(Recorded data)
........
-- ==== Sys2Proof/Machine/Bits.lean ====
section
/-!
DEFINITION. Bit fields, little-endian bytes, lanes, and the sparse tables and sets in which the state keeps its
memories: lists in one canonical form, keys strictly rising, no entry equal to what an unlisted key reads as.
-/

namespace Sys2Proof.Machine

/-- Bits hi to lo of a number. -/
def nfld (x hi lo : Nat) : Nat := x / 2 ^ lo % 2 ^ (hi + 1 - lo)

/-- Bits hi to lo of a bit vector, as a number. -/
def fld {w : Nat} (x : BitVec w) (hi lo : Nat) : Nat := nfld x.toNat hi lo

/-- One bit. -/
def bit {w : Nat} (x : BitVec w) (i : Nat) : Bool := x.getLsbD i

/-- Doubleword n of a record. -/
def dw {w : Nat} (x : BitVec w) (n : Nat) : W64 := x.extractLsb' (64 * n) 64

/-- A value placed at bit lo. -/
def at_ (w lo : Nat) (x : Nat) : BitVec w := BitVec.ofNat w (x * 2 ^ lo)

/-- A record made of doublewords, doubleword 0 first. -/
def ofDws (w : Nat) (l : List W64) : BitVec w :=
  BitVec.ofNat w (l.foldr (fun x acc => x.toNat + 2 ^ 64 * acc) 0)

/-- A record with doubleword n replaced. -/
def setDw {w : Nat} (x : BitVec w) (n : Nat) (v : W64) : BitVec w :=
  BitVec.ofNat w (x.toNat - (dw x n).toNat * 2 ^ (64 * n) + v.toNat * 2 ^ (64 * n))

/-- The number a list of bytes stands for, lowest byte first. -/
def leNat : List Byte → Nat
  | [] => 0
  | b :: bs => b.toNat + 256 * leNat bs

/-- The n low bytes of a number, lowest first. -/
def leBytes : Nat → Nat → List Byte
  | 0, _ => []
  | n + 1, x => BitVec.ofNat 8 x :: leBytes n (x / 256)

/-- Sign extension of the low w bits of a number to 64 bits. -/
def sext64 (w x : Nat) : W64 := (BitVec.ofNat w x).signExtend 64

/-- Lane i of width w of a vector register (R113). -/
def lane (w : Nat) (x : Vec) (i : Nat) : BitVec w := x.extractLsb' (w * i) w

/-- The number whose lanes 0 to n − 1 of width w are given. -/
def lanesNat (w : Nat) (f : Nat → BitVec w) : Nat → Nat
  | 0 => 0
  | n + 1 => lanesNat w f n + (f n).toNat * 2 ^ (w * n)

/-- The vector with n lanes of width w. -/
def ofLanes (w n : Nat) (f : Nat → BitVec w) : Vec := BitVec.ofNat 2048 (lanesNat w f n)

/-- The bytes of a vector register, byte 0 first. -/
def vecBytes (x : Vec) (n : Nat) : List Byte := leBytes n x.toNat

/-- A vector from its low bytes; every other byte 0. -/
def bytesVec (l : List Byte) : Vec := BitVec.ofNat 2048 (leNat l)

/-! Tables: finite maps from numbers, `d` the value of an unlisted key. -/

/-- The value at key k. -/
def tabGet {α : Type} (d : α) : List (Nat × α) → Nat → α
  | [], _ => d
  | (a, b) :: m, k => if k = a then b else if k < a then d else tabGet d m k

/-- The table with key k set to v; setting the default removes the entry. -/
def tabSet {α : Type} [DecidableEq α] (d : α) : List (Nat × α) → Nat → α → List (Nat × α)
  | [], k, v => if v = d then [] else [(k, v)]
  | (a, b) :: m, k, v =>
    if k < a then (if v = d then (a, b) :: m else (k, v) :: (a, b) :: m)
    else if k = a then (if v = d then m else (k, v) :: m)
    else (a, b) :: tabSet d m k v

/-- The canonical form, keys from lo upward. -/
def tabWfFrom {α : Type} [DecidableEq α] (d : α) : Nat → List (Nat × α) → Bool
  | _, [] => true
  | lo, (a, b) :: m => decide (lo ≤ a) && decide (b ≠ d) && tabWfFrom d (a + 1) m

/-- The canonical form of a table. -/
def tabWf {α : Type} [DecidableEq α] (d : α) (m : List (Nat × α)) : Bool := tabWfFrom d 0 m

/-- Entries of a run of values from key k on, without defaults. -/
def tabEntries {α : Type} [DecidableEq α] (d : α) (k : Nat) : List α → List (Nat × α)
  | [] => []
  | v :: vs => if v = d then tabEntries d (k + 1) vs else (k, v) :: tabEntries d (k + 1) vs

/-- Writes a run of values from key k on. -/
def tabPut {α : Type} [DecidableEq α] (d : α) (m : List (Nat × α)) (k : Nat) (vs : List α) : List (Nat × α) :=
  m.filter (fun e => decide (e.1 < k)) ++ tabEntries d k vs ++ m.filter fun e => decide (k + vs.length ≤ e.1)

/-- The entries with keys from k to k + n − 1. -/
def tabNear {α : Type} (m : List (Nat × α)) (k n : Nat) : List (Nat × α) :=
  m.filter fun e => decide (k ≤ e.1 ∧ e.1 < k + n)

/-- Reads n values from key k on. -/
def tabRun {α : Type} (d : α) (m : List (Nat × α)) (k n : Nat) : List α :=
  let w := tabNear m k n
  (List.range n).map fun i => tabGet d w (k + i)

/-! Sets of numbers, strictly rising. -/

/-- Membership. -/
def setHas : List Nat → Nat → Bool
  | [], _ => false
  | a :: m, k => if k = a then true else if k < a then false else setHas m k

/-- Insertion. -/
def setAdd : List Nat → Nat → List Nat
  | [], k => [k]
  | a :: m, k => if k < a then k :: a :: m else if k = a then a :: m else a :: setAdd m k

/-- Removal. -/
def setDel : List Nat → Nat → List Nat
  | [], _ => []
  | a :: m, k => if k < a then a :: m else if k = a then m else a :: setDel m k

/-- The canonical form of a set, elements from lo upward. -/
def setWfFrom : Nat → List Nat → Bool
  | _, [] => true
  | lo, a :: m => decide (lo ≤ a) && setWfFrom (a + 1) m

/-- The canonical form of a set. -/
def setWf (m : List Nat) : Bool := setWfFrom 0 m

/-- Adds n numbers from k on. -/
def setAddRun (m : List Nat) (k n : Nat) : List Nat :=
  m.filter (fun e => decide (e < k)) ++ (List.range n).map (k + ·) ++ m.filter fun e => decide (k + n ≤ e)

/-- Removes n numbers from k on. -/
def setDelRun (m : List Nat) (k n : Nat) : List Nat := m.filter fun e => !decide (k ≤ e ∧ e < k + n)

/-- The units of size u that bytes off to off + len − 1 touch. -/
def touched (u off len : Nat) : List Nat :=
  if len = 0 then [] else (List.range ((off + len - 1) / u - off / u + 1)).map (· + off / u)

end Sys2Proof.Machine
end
........
Exercise
Of the entries above, transcribe exactly those lines that fall between the line containing "memories: lists in" and the line containing "doubleword 0 first. -/", together with those two lines.

Answer for this exercise
memories: lists in one canonical form, keys strictly rising, no entry equal to what an unlisted key reads as.
-/

namespace Sys2Proof.Machine

/-- Bits hi to lo of a number. -/
def nfld (x hi lo : Nat) : Nat := x / 2 ^ lo % 2 ^ (hi + 1 - lo)

/-- Bits hi to lo of a bit vector, as a number. -/
def fld {w : Nat} (x : BitVec w) (hi lo : Nat) : Nat := nfld x.toNat hi lo

/-- One bit. -/
def bit {w : Nat} (x : BitVec w) (i : Nat) : Bool := x.getLsbD i

/-- Doubleword n of a record. -/
def dw {w : Nat} (x : BitVec w) (n : Nat) : W64 := x.extractLsb' (64 * n) 64

/-- A value placed at bit lo. -/
def at_ (w lo : Nat) (x : Nat) : BitVec w := BitVec.ofNat w (x * 2 ^ lo)

/-- A record made of doublewords, doubleword 0 first. -/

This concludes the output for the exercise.